Monday, November 23, 2009

Dollar Weakens on Speculation Fed to Maintain Stimulus Measures

By Matthew Brown and Ron Harui


Nov. 23 (Bloomberg) -- The dollar fell for the first time in three days against the euro on speculation the Federal Reserve will keep its stimulus measures in place and ensure interest rates remain low.

The U.S. currency slid against 15 of its 16 major counterparts after Fed Bank of St. Louis President James Bullard said in New York yesterday that he supported extending the central bank’s purchases of mortgage-backed securities beyond the first quarter of next year. The yen weakened as commodities and stocks advanced, boosting demand for higher-yielding assets such as the South African rand.

“The central bank language at the moment is still pretty dovish and that’s making riskier assets more attractive than the dollar into the end of the year,” said Mark O’Sullivan, director of dealing in London at Currencies Direct Ltd.

The dollar weakened to $1.4965 per euro as of 8:05 a.m. in London, from $1.4862 in New York last week. The yen depreciated to 132.84 versus the euro, from 132.09, and was at 88.77 per dollar, from 88.88. The South African rand was the biggest gainer versus the dollar, strengthening 1.3 percent to 7.5124.

The Dollar Index, which Intercontinental Exchange Inc. uses to track the greenback against the currencies of six major U.S. trading partners, declined 0.7 percent to 75.101. It slid to 74.679 on Nov. 16, the lowest level since August 2008.

Fed’s Bullard

U.S. policy makers repeated on Nov. 4 that they will complete the Fed’s planned $1.25 trillion in purchases of mortgage securities by March and said they will buy $175 billion of agency debt, down from a previous maximum of $200 billion. They kept their benchmark rate in a range of zero to 0.25 percent and repeated borrowing costs will stay low for an “extended period.”

In his speech, Bullard said “unemployment is high, and labor markets are lagging,” while repeating his view that economic recovery in the U.S. has started.

Futures contracts on the Chicago Board of Trade on Nov. 20 showed a 32 percent chance the Fed raise rates by June, down from 68 percent odds a month ago.

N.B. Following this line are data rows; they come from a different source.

/-- One pass of the AES key wrap over the 8-byte parts of a key, from step `t` on. -/
def wrapPass (ks : List (List Nat)) : Nat → List Byte → List (List Byte) → List Byte × List (List Byte)
  | _, a, [] => (a, [])
  | t, a, r :: rs =>
    let b := aesBlock ks (a ++ r)
    let (a', rs') := wrapPass ks (t + 1) (xorBytes (b.take 8) (beBytes 8 t)) rs
    (a', b.drop 8 :: rs')

/-- The byte that AES substitutes by a byte. -/
def unsub8 (a : Nat) : Nat := aesSbox.findIdx (· == a)

/-- ShiftRows taken back. -/
def unshiftRows (s : List Nat) : List Nat :=
  [0, 13, 10, 7, 4, 1, 14, 11, 8, 5, 2, 15, 12, 9, 6, 3].map (fun i => s.getD i 0)

/-- The rounds of AES taken back, from the last round key on: MixColumns has order four. -/
def aesUnrounds : List (List Nat) → List Nat → List Nat
  | [], s => s
  | [k], s => List.zipWith (· ^^^ ·) s k
  | k :: ks, s =>
    aesUnrounds ks ((unshiftRows ((chop 4 4 (List.zipWith (· ^^^ ·) s k)).map (fun c => mixCol (mixCol (mixCol c)))).flatten).map unsub8)

/-- AES of one block taken back under expanded keys; the last round has no MixColumns. -/
def aesUnblock (ks : List (List Nat)) (b : List Byte) : List Byte :=
  match ks.reverse with
  | [] => []
  | k :: rest => (aesUnrounds rest ((unshiftRows (List.zipWith (· ^^^ ·) (b.map BitVec.toNat) k)).map unsub8)).map byte

/-- One pass of the AES key unwrap over the parts of a key, last one first, from step `t` down. -/
def unwrapPass (ks : List (List Nat)) : Nat → List Byte → List (List Byte) → List Byte × List (List Byte)
  | _, a, [] => (a, [])
  | t, a, r :: rs =>
    let b := aesUnblock ks (xorBytes a (beBytes 8 t) ++ r)
    let (a', rs') := unwrapPass ks (t - 1) (b.take 8) rs
    (a', b.drop 8 :: rs')

/-- A key unwrapped (RFC 3394); none where its integrity value is not the one of the standard. -/
def aesUnwrap (kek w : List Byte) : Option (List Byte) :=
  let ks := aesKeys kek
  let n := w.length / 8 - 1
  let (a, rs) := (List.range 6).foldl (fun x j => unwrapPass ks (n * (6 - j)) x.1 x.2) (w.take 8, (chop 8 n (w.drop 8)).reverse)
  if a == List.replicate 8 0xA6 then some rs.reverse.flatten else none

/-- A key wrapped under another (RFC 3394): six passes. -/
def aesWrap (kek key : List Byte) : List Byte :=
  let ks := aesKeys kek
  let n := key.length / 8
  let (a, rs) := (List.range 6).foldl (fun x j => wrapPass ks (n * j + 1) x.1 x.2) (List.replicate 8 0xA6, chop 8 n key)
  a ++ rs.flatten

/-! ## AES-XTS (IEEE 1619; R328) -/

/-- The mask of block `j` of a data unit: the encrypted tweak, doubled `j` times, as a little-endian number. -/
def xtsMask (key : List Byte) (tweak : Nat) : Nat → Nat
  | 0 => leNat (aesBlock (aesKeys (key.drop 32)) (leBytes 16 tweak))
  | j + 1 => dbl128 (xtsMask key tweak j)

/-- Encrypt block `j` of a data unit under a 64-byte key. -/
def xtsSeal (key : List Byte) (tweak j : Nat) (b : List Byte) : List Byte :=
  let m := leBytes 16 (xtsMask key tweak j)
  xorBytes (aesBlock (aesKeys (key.take 32)) (xorBytes b m)) m

/-! ## CTR_DRBG (SP 800-90A, AES-256, no derivation function; R307) -/

/-- A DRBG instance: its key and its counter block as a number. -/
structure Drbg where
  key : List Byte
  v : Nat
  count : Nat
  deriving DecidableEq, Repr

/-- The zeroed instance. -/
def Drbg.zero : Drbg := ⟨zeros 32, 0, 0⟩

/-- The update function: 48 fresh bytes exclusive-or the provided data become key and counter. -/
def Drbg.update (d : Drbg) (data : List Byte) : Drbg :=
  let t := xorBytes (ctrBlocks (aesKeys d.key) 0 128 3 (d.v + 1)) (padTo 48 data)
  ⟨t.take 32, beNat (t.drop 32), d.count⟩

/-- Instantiate from 48 bytes of entropy and a personalisation string. -/
def Drbg.instantiate (entropy pers : List Byte) : Drbg :=
  { Drbg.zero.update (xorBytes (padTo 48 entropy) (padTo 48 pers)) with count := 1 }

/-- Reseed with 48 bytes of entropy. -/
def Drbg.reseed (d : Drbg) (entropy : List Byte) : Drbg := { d.update entropy with count := 1 }

/-- One generate request of `n` bytes, at most 65,536. -/
def Drbg.generate1 (d : Drbg) (n : Nat) : List Byte × Drbg :=
  let nb := ceilDiv n 16
  let out := padTo n (ctrBlocks (aesKeys d.key) 0 128 nb (d.v + 1))
  let d' := ({ d with v := (d.v + nb) % 2 ^ 128 }).update []
  (out, { d' with count := d.count + 1 })

/-- Several generate requests of at most 65,536 bytes each, as R307 limits them; `k` requests at most. -/
def Drbg.generateN : Nat → Drbg → Nat → List Byte × Drbg
  | 0, d, _ => ([], d)
  | k + 1, d, n =>
    if n = 0 then ([], d)
    else
      let m := Nat.min n 65536
      let (o, d') := d.generate1 m
      let (o', d'') := Drbg.generateN k d' (n - m)
      (o ++ o', d'')

/-- Draw `n` bytes. -/
def Drbg.draw (d : Drbg) (n : Nat) : List Byte × Drbg := Drbg.generateN (ceilDiv n 65536) d n

/-! ## ChaCha20 (RFC 8439) -/

/-- Rotate a 32-bit number left. -/
def rotl32 (n x : Nat) : Nat := rotr 32 (32 - n) x

/-- The quarter round on four positions of the state. -/
def quarter (s : List Nat) (i j k l : Nat) : List Nat :=
  let add (x y : Nat) := (x + y) % 2 ^ 32
  let a := s.getD i 0
  let b := s.getD j 0
  let c := s.getD k 0
  let d := s.getD l 0
  let a := add a b
  let d := rotl32 16 (d ^^^ a)
  let c := add c d
  let b := rotl32 12 (b ^^^ c)
  let a := add a b
  let d := rotl32 8 (d ^^^ a)
  let c := add c d
  let b := rotl32 7 (b ^^^ c)
  setAt (setAt (setAt (setAt s i a) j b) k c) l d

/-- A column round and a diagonal round. -/
def doubleRound (s : List Nat) : List Nat :=
  [(0, 4, 8, 12), (1, 5, 9, 13), (2, 6, 10, 14), (3, 7, 11, 15), (0, 5, 10, 15), (1, 6, 11, 12), (2, 7, 8, 13),
   (3, 4, 9, 14)].foldl (fun s q => quarter s q.1 q.2.1 q.2.2.1 q.2.2.2) s

/-- `n` double rounds. -/
def doubleRounds : Nat → List Nat → List Nat
  | 0, s => s
  | n + 1, s => doubleRounds n (doubleRound s)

The yen and dollar also declined as gold climbed to a record and shares advanced for the first time in three days. Bullion for immediate delivery rose as much as 1.5 percent to $1,167.88 an ounce, and the MSCI World Index gained 0.9 percent.

Benchmark interest rates are as low as zero in the U.S. and 0.1 percent in Japan, compared with 3.5 percent in Australia, attracting investors to the South Pacific nation’s higher- yielding assets.

Futures traders decreased bets the euro will strengthen against the dollar, figures from the Washington-based Commodity Futures Trading Commission showed on Nov. 20.

The difference in the number of wagers by hedge funds and other large speculators on an advance in the euro compared with those on a drop -- so-called net longs -- was 11,956 on Nov. 17, compared with 25,173 a week earlier.